Directions: Every line in the data below from the one containing "if m.queued && s.windowTurn k m then" down to the one containing "def State.retryOver (s", both included, must be retyped exactly; no other line is to appear.

***

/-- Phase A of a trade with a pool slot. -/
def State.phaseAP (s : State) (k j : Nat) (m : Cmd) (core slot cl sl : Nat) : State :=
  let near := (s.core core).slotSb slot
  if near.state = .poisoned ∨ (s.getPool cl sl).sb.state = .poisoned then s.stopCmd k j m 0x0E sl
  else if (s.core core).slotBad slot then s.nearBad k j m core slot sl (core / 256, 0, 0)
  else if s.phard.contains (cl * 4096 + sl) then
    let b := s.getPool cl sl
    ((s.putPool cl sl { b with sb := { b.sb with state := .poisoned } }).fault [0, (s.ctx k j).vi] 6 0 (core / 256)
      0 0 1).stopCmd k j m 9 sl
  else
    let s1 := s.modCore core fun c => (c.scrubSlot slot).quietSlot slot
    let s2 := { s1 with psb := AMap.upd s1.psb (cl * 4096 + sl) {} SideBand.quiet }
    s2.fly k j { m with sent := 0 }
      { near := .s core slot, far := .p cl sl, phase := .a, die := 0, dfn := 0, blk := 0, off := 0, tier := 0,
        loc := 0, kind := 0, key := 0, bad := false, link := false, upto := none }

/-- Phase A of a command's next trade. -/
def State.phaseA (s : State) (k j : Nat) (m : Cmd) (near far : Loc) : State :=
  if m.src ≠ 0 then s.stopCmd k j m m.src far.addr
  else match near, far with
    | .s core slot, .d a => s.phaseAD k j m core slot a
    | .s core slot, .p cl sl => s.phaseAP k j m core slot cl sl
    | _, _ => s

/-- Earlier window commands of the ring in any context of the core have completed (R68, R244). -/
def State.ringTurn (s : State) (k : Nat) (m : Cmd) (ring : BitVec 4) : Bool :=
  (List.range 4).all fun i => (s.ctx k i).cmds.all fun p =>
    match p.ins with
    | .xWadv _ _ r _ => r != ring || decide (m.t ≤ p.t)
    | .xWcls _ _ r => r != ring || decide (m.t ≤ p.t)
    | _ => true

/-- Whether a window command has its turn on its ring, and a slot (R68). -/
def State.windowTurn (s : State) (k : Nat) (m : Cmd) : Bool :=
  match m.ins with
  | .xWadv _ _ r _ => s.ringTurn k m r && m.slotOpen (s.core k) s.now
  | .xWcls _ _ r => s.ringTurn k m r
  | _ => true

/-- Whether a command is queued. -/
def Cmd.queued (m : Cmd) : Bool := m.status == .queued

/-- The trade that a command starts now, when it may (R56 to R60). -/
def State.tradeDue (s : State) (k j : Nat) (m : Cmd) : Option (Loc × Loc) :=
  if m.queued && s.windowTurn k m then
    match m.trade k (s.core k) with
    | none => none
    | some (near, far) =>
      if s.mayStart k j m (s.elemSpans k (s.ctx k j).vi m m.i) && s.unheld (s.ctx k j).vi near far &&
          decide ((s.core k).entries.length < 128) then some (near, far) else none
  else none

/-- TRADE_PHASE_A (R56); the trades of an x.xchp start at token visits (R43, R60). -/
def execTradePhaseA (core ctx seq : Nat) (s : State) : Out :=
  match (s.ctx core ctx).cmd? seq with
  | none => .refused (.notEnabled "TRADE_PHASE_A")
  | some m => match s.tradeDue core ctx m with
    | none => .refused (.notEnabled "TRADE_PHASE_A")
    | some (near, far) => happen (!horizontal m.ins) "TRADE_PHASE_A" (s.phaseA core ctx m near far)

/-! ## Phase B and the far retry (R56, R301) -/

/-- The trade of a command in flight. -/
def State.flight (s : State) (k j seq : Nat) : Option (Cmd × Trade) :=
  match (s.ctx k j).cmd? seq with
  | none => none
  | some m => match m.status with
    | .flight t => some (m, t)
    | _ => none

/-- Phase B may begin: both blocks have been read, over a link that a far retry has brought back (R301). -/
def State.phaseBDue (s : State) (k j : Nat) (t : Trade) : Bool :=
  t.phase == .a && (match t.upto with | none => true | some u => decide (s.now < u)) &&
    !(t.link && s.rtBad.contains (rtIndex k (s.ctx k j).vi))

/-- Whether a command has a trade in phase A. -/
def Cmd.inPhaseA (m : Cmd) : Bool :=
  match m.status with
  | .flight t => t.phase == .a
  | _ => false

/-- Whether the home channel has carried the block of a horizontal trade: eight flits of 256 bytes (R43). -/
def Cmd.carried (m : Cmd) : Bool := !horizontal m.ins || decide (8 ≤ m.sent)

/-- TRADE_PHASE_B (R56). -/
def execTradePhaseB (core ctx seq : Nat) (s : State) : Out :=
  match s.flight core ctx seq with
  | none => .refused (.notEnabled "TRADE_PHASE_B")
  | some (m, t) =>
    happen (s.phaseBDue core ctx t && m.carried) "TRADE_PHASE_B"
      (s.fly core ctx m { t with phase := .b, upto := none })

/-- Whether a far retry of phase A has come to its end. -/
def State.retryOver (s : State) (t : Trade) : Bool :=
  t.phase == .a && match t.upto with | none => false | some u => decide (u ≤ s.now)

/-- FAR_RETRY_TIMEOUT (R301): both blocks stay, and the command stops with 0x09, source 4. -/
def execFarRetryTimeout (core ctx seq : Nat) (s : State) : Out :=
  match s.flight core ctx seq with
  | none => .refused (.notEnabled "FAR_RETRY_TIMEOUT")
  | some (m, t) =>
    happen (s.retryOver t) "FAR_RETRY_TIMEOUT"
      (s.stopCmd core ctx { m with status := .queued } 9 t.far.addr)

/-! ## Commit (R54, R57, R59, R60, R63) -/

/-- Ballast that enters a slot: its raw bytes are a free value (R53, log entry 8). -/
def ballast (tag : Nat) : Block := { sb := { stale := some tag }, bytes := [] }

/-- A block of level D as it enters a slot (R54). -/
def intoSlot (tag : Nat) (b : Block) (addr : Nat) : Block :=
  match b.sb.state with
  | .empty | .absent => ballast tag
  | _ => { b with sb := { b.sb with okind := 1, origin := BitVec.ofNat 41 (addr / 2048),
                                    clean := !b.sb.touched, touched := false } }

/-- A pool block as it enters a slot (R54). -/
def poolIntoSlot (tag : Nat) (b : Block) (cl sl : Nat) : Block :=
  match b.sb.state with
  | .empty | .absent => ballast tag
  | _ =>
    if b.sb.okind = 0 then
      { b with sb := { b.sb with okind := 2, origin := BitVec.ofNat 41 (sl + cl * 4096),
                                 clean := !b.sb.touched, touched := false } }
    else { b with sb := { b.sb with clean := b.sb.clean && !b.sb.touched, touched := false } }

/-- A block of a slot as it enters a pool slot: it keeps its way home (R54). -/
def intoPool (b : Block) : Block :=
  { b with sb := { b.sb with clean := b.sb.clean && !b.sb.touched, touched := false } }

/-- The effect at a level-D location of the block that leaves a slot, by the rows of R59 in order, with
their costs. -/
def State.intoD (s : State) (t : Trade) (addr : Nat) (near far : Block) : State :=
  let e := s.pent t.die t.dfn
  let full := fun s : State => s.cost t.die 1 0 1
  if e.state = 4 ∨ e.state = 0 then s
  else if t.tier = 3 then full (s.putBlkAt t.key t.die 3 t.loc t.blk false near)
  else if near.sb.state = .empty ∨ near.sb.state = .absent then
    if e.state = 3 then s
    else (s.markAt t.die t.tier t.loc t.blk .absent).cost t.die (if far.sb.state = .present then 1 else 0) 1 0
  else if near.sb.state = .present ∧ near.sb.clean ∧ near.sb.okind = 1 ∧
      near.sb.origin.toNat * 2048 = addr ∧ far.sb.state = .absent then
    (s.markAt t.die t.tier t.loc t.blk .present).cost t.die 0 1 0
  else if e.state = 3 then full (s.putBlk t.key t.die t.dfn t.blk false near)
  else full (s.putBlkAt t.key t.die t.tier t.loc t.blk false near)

***

Final answer:
  if m.queued && s.windowTurn k m then
    match m.trade k (s.core k) with
    | none => none
    | some (near, far) =>
      if s.mayStart k j m (s.elemSpans k (s.ctx k j).vi m m.i) && s.unheld (s.ctx k j).vi near far &&
          decide ((s.core k).entries.length < 128) then some (near, far) else none
  else none

/-- TRADE_PHASE_A (R56); the trades of an x.xchp start at token visits (R43, R60). -/
def execTradePhaseA (core ctx seq : Nat) (s : State) : Out :=
  match (s.ctx core ctx).cmd? seq with
  | none => .refused (.notEnabled "TRADE_PHASE_A")
  | some m => match s.tradeDue core ctx m with
    | none => .refused (.notEnabled "TRADE_PHASE_A")
    | some (near, far) => happen (!horizontal m.ins) "TRADE_PHASE_A" (s.phaseA core ctx m near far)

/-! ## Phase B and the far retry (R56, R301) -/

/-- The trade of a command in flight. -/
def State.flight (s : State) (k j seq : Nat) : Option (Cmd × Trade) :=
  match (s.ctx k j).cmd? seq with
  | none => none
  | some m => match m.status with
    | .flight t => some (m, t)
    | _ => none

/-- Phase B may begin: both blocks have been read, over a link that a far retry has brought back (R301). -/
def State.phaseBDue (s : State) (k j : Nat) (t : Trade) : Bool :=
  t.phase == .a && (match t.upto with | none => true | some u => decide (s.now < u)) &&
    !(t.link && s.rtBad.contains (rtIndex k (s.ctx k j).vi))

/-- Whether a command has a trade in phase A. -/
def Cmd.inPhaseA (m : Cmd) : Bool :=
  match m.status with
  | .flight t => t.phase == .a
  | _ => false

/-- Whether the home channel has carried the block of a horizontal trade: eight flits of 256 bytes (R43). -/
def Cmd.carried (m : Cmd) : Bool := !horizontal m.ins || decide (8 ≤ m.sent)

/-- TRADE_PHASE_B (R56). -/
def execTradePhaseB (core ctx seq : Nat) (s : State) : Out :=
  match s.flight core ctx seq with
  | none => .refused (.notEnabled "TRADE_PHASE_B")
  | some (m, t) =>
    happen (s.phaseBDue core ctx t && m.carried) "TRADE_PHASE_B"
      (s.fly core ctx m { t with phase := .b, upto := none })

/-- Whether a far retry of phase A has come to its end. -/
def State.retryOver (s : State) (t : Trade) : Bool :=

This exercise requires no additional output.